Thursday, December 23, 2004

Dear Androids,

I am writing to you to wish you all the best for the festive season and, in fact, for the rest of the year, the decade and your life. The reason for this letter is partly as an exercise in being nice, partly as I have nothing better to do but mostly out of empathy.

You see, empathy interests me at this time of year. Part of the Christmas spirit has always been about empathy. Phillip K Dick defined an android in his book "Do Androids Dream Of Electric Sheep" as a sentient being which lacks empathy. His argument was that there are members of the human race who are indistinguishable from robots as they have no capacity for empathy. His "Turing Test" for being a higher being was emapthy. Not IQ, not sympathy: empathy.

I write to you to tell you that I understand why you are the way you are. You are an android and you have no empathy. You meddle in others' lives as you feel that your life is one to emulate, but you cannot empathise with their lifestyle or their suffering and so you don't understand. You claim that morals are declining, values are missing and the cause of all ills is a lack of faith in some deity. Your lack of empathy creates a situation in your psyche whereby you cannot understand why others think and behave in the way they do. In ways that your lack of understanding finds offensive.

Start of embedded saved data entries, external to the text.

theorem keeps_execFwCommitNextReset {pK : Bool} {AK : Nat} {sK tK : State} (queue : Nat) (cap : Capsule) (chk : FwChecks) (hA : 25771939 &&& AK = 25771939)  (hK : Keeps pK AK sK tK) :
    KeepsR pK AK sK (execFwCommitNextReset queue cap chk tK) := by
  refine KeepsR.lift (B := 25771939) ?_ hA hK
  clear hK hA
  have hK : Keeps pK 25771939 tK tK := Keeps.refl ..
  simp (maxDischargeDepth := 60) +contextual only [execFwCommitNextReset, Nat.reduceAnd, eq_self, implies_true, keepsR_next, keeps_State_fwArm, keeps_State_fwCommit, keeps_State_fwCommitActivate, keeps_State_inStep, keeps_State_onCommit, hK]

theorem keeps_State_fwCommitHeld {pK : Bool} {AK : Nat} {sK tK : State} (_q : NvmQueue) (c : Cmd) (hA : 25769891 &&& AK = 25769891)  (hK : Keeps pK AK sK tK) :
    Keeps pK AK sK (State.fwCommitHeld tK _q c) := by
  refine Keeps.lift (B := 25769891) ?_ hA hK
  clear hK hA
  have hK : Keeps pK 25769891 tK tK := Keeps.refl ..
  unfold State.fwCommitHeld
  (try dsimp only); (repeat' split) <;> simp (maxDischargeDepth := 60) +contextual only [Nat.reduceAnd, eq_self, KeepsP.fst, keeps_State_endCmd, keeps_State_fwActCheck, keeps_State_fwArm, hK]

theorem keeps_execFwCommitSlot {pK : Bool} {AK : Nat} {sK tK : State} (queue : Nat) (cap : Capsule) (hA : 25771939 &&& AK = 25771939)  (hK : Keeps pK AK sK tK) :
    KeepsR pK AK sK (execFwCommitSlot queue cap tK) := by
  refine KeepsR.lift (B := 25771939) ?_ hA hK
  clear hK hA
  have hK : Keeps pK 25771939 tK tK := Keeps.refl ..
  simp (maxDischargeDepth := 60) +contextual only [execFwCommitSlot, Nat.reduceAnd, eq_self, implies_true, keepsR_next, keeps_State_fwCommitHeld, keeps_State_inStep, keeps_State_onCommit, hK]

theorem keeps_execFwCommitNow {pK : Bool} {AK : Nat} {sK tK : State} (queue : Nat) (cap : Capsule) (chk : FwChecks) (partnerHolds : Bool) (hA : 33554431 &&& AK = 33554431)  (hK : Keeps pK AK sK tK) :
    KeepsR pK AK sK (execFwCommitNow queue cap chk partnerHolds tK) := by
  refine KeepsR.lift (B := 33554431) ?_ hA hK
  clear hK hA
  have hK : Keeps pK 33554431 tK tK := Keeps.refl ..
  simp (maxDischargeDepth := 60) +contextual only [execFwCommitNow, Nat.reduceAnd, eq_self, implies_true, keepsR_next, keepsP_mk, keepsP_ite, keeps_State_fwActivate, keeps_State_fwCommit, keeps_State_fwCommitActivate, keeps_State_inStep, keeps_State_onCommit, hK]

theorem keeps_State_after {pK : Bool} {AK : Nat} {sK tK : State} (r : Result) (hR : KeepsR pK AK sK r) (hK : Keeps pK AK sK tK) : Keeps pK AK sK (tK.after r) := by
  unfold State.after
  split
  · exact hR.out rfl
  · exact hK

theorem keeps_fabricsRow {pK : Bool} {AK : Nat} {sK tK : State} (queue : Nat) (cap : Capsule) (m : AuthMsg) (hA : 25247651 &&& AK = 25247651)  (hK : Keeps pK AK sK tK) :
    Keeps pK AK sK (fabricsRow queue cap m tK) := by
  refine Keeps.lift (B := 25247651) ?_ hA hK
  clear hK hA
  have hK : Keeps pK 25247651 tK tK := Keeps.refl ..
  unfold fabricsRow
  (try dsimp only)
  repeat' (first | assumption | rfl | (intro) | (with_reducible first | apply keepsR_next | apply keeps_foldl | apply keepsP_foldl | apply keeps_ite | apply keeps_cond | apply keepsR_ite | apply keepsP_ite | apply keepsO_pair | apply keepsO_none | apply keepsO_ite | apply keepsV_mk | apply keepsV_ite | apply keepsP_mk | apply keeps_State_after | apply keeps_execAuthReceive | apply keeps_execAuthSend | apply keeps_execDisconnect | apply keeps_execPropertyGet | apply keeps_execPropertySet) | simp only [keeps_mk_iff, devSame_refl, devSame_mk, Nat.reduceAnd, eq_self, true_or, or_true, implies_true] | (refine KeepsP.of_eq (by assumption) ?_) | (refine KeepsO.of_eq (by assumption) ?_) | (refine KeepsV.of_eq (by assumption) ?_) | split)

theorem keeps_adminRow {pK : Bool} {AK : Nat} {sK tK : State} (queue : Nat) (cap : Capsule) (chk : FwChecks) (partnerHolds : Bool) (hA : 33554431 &&& AK = 33554431)  (hK : Keeps pK AK sK tK) :
    Keeps pK AK sK (adminRow queue cap chk partnerHolds tK) := by
  refine Keeps.lift (B := 33554431) ?_ hA hK
  clear hK hA
  have hK : Keeps pK 33554431 tK tK := Keeps.refl ..
  unfold adminRow
  (try dsimp only)
  repeat' (first | assumption | rfl | (intro) | (with_reducible first | apply keepsR_next | apply keeps_foldl | apply keepsP_foldl | apply keeps_ite | apply keeps_cond | apply keepsR_ite | apply keepsP_ite | apply keepsO_pair | apply keepsO_none | apply keepsO_ite | apply keepsV_mk | apply keepsV_ite | apply keepsP_mk | apply keeps_State_after | apply keeps_execAbort | apply keeps_execAsyncEventRequest | apply keeps_execFirmwareImageDownload | apply keeps_execFwCommitNextReset | apply keeps_execFwCommitNow | apply keeps_execFwCommitSlot | apply keeps_execFwCommitVerify | apply keeps_execGetFeatures | apply keeps_execGetLogPage | apply keeps_execIdentify | apply keeps_execKeepAlive | apply keeps_execSetFeatures) | simp only [keeps_mk_iff, devSame_refl, devSame_mk, Nat.reduceAnd, eq_self, true_or, or_true, implies_true] | (refine KeepsP.of_eq (by assumption) ?_) | (refine KeepsO.of_eq (by assumption) ?_) | (refine KeepsV.of_eq (by assumption) ?_) | split)

theorem keeps_ioRow {pK : Bool} {AK : Nat} {sK tK : State} (queue : Nat) (cap : Capsule) (hA : 33161187 &&& AK = 33161187)  (hK : Keeps pK AK sK tK) :
    Keeps pK AK sK (ioRow queue cap tK) := by
  refine Keeps.lift (B := 33161187) ?_ hA hK
  clear hK hA
  have hK : Keeps pK 33161187 tK tK := Keeps.refl ..
  simp (maxDischargeDepth := 60) +contextual only [ioRow, Nat.reduceAnd, eq_self, keeps_ite, keeps_State_after, keeps_execCompare, keeps_execDatasetManagement, keeps_execFlush, keeps_execNvmeRead, keeps_execNvmeWrite, keeps_execReservationAcquire, keeps_execReservationRegister, keeps_execReservationRelease, keeps_execReservationReport, keeps_execVerify, keeps_execWriteZeroes, hK]

theorem keeps_execChuteAdmit {pK : Bool} {AK : Nat} {sK tK : State} (m : AuthMsg) (chk : FwChecks) (partnerHolds : Bool) (hA : 33554431 &&& AK = 33554431)  (hK : Keeps pK AK sK tK) :
    KeepsR pK AK sK (execChuteAdmit m chk partnerHolds tK) := by
  refine KeepsR.lift (B := 33554431) ?_ hA hK
  clear hK hA
  have hK : Keeps pK 33554431 tK tK := Keeps.refl ..
  unfold execChuteAdmit
  (try dsimp only); (repeat' split) <;> simp (maxDischargeDepth := 60) +contextual only [Nat.reduceAnd, eq_self, or_true, devSame_refl, keepsR_next, keeps_mk, keeps_adminRow, keeps_fabricsRow, keeps_ioRow, hK]

/-! ## Machine/PatternLoad.lean -/

theorem keeps_State_patCold {pK : Bool} {AK : Nat} {sK tK : State}  (hA : 1 &&& AK = 1)  (hK : Keeps pK AK sK tK) :
    Keeps pK AK sK (State.patCold tK) := by
  refine Keeps.lift (B := 1) ?_ hA hK
  clear hK hA
  have hK : Keeps pK 1 tK tK := Keeps.refl ..
  simp (maxDischargeDepth := 60) +contextual only [State.patCold, Nat.reduceAnd, eq_self, keeps_State_set, hK]

theorem keeps_State_patWarm {pK : Bool} {AK : Nat} {sK tK : State}  (hA : 1 &&& AK = 1)  (hK : Keeps pK AK sK tK) :
    Keeps pK AK sK (State.patWarm tK) := by
  refine Keeps.lift (B := 1) ?_ hA hK
  clear hK hA
  have hK : Keeps pK 1 tK tK := Keeps.refl ..
  simp (maxDischargeDepth := 60) +contextual only [State.patWarm, Nat.reduceAnd, eq_self, implies_true, keeps_foldl, keeps_State_set, keeps_State_setFlag, hK]

theorem keeps_State_putInForce {pK : Bool} {AK : Nat} {sK tK : State} (rs : List PatRec) (warm : Bool) (hA : 8454247 &&& AK = 8454247)  (hK : Keeps pK AK sK tK) :
    Keeps pK AK sK (State.putInForce tK rs warm) := by
  refine Keeps.lift (B := 8454247) ?_ hA hK
  clear hK hA
  have hK : Keeps pK 8454247 tK tK := Keeps.refl ..
  simp (maxDischargeDepth := 60) +contextual only [State.putInForce, Nat.reduceAnd, eq_self, true_or, or_true, devSame_refl, keeps_ite, keeps_mk, keeps_State_loadGates, keeps_State_ovlDiscarded, keeps_State_patCold, keeps_State_patWarm, keeps_State_showPending, hK]

theorem keeps_State_loaded {pK : Bool} {AK : Nat} {sK tK : State} (user : Bool) (hA : 8388643 &&& AK = 8388643)  (hK : Keeps pK AK sK tK) :
    Keeps pK AK sK (State.loaded tK user) := by
  refine Keeps.lift (B := 8388643) ?_ hA hK
  clear hK hA
  have hK : Keeps pK 8388643 tK tK := Keeps.refl ..
  simp (maxDischargeDepth := 60) +contextual only [State.loaded, Nat.reduceAnd, eq_self, keeps_State_patWarns, keeps_State_raise, keeps_State_set, keeps_State_setFlag, keeps_State_showSource, hK]

theorem keeps_State_factoryFails {pK : Bool} {AK : Nat} {sK tK : State}  (hA : 8390759 &&& AK = 8390759)  (hK : Keeps pK AK sK tK) :
    Keeps pK AK sK (State.factoryFails tK) := by
  refine Keeps.lift (B := 8390759) ?_ hA hK
  clear hK hA
  have hK : Keeps pK 8390759 tK tK := Keeps.refl ..
  simp (maxDischargeDepth := 60) +contextual only [State.factoryFails, Nat.reduceAnd, eq_self, true_or, or_true, devSame_refl, keeps_mk, keeps_State_patError, hK]

theorem keeps_execPatternLoad {pK : Bool} {AK : Nat} {sK tK : State} (chk : LoadChecks) (hA : 8456295 &&& AK = 8456295)  (hK : Keeps pK AK sK tK) :
    KeepsR pK AK sK (execPatternLoad chk tK) := by
  refine KeepsR.lift (B := 8456295) ?_ hA hK
  clear hK hA
  have hK : Keeps pK 8456295 tK tK := Keeps.refl ..
  unfold execPatternLoad
  (try dsimp only); (repeat' split) <;> simp (maxDischargeDepth := 60) +contextual only [Nat.reduceAnd, eq_self, keepsR_next, keeps_State_factoryFails, keeps_State_loaded, keeps_State_patError, keeps_State_putInForce, hK]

But I understand, and it is OK. I understand because I can empathise. I can create a mental state in my own mind that echoes yours. It gives me insight into why you think and behave in the way you do and I refuse to any longer find it offensive.

You see, I am tired of seeing otherwise intelligent people wasting their energy trying to make you understand concepts like compassion, kindness and empathy. You simply do not have the wiring in your brain. Without the wiring, which is formed early in development, there is simply no argument that can convince you. There is no slot in your mind to place the information. Just as I and my kind lack the wiring to understand your arguments and concepts.

We are all guilty of treating our own thought processes as correct. We all have the mental feedback loop that affirms our own ideas as irrefutable simply because we thought of them. It makes sense, as a brain which doubts its own knowledge is inoperative.

However, all is not lost. It is possible to condition the mind against such rigid thinking. I am not suggesting you try this. To embark on a journey of enlightenment such as this is a decision to be made by each individual free from external pressure. I only mention it simply to inform you that I am embarking on this journey. If you wish to walk the same path, I will welcome the company. If not, I'll see you when you get there.

Merry Christmas and all the best for the second half of the Naughties,

Chas

Monday, December 20, 2004

The Year That Was

2004.

Where did it go? It feels like nothing of any import happened on a personal front this year. And yet it was an important year. It was a year of little victories and steady progress. Am I in better shape now than this time last year? I don't know. I don't think I am in worse shape.

So that was the first half of the Naughties. Bring on the second half.

Person of The Year 2004: Viktor Yushchenko. A well documented case of poisoning for political purposes hasn't happened in my living memory (78 was the last?). A reminder, like S11 was, that 20 years of relative peace has gone and the machinations that inspired Ian Fleming are alive and well.

Defining Moments of The Year 2004: Results of Aussie and US elections. They didn't go the way I wanted, but kudos to the victors. The Naughties are truly the Decade of Demagogues.

Best Times for Chas 2004: Melbourne Conference and Sunshine Coast working holiday.

2005 Resolutions: Keep living in the present, not the future. Fuck resolutions. These are times to be endured.

Wednesday, December 15, 2004

I have created a religion.

Again.

From the most floopy regions of the spiritual plane, I have channeled the disembodied spirit of Douglas Adams, bringing to you the wisdom and Sofa of the lost city of Nutjob. To usher in the New Age of Octopii you must heed my words and flog slowly. The time is soon when the space death stars of our galactic cousins will return and our collective wizz-bangness will reach critical mass. The highest frequencies of the universe will spiral through the left toe chakras of the worthy, and our 3rd right ear lobe shall be opened. But first we must look deep inside and accept our inner photo frame. We must feel the inner photo frame, become the inner photo frame, kill it as though it was a cd. We must accept our karmic past, and, as our yogi master, Willam Shatner, always says 'The true form of a plane is actually a stupid cat , but enlightenment is like a fake hair piece on the wind'. For there is no right or wrong, no tricorder or anti-tricorder, only one great and omnipresent wing.

Wednesday, December 08, 2004

Where have I been?

Queensland. Sunshine Coast. Coolum. Golf. Working Holiday. Buggered.

Phew.

Still, I could be walking from Woolongong to Eden in search of enlightenment like Blake Elliot is (Blake is an old friend). I once walked from Auburn to Circular Quay (20kms or so) and that certainly provided some enlightenment. Like wear comfortable shoes.

I was born in the year of the Snake, so I know all about shedding my skin and reinventing myself. The markings stay the same, though. Good luck, Blake.

Everyone else, pop into Blake's blog and follow his journey.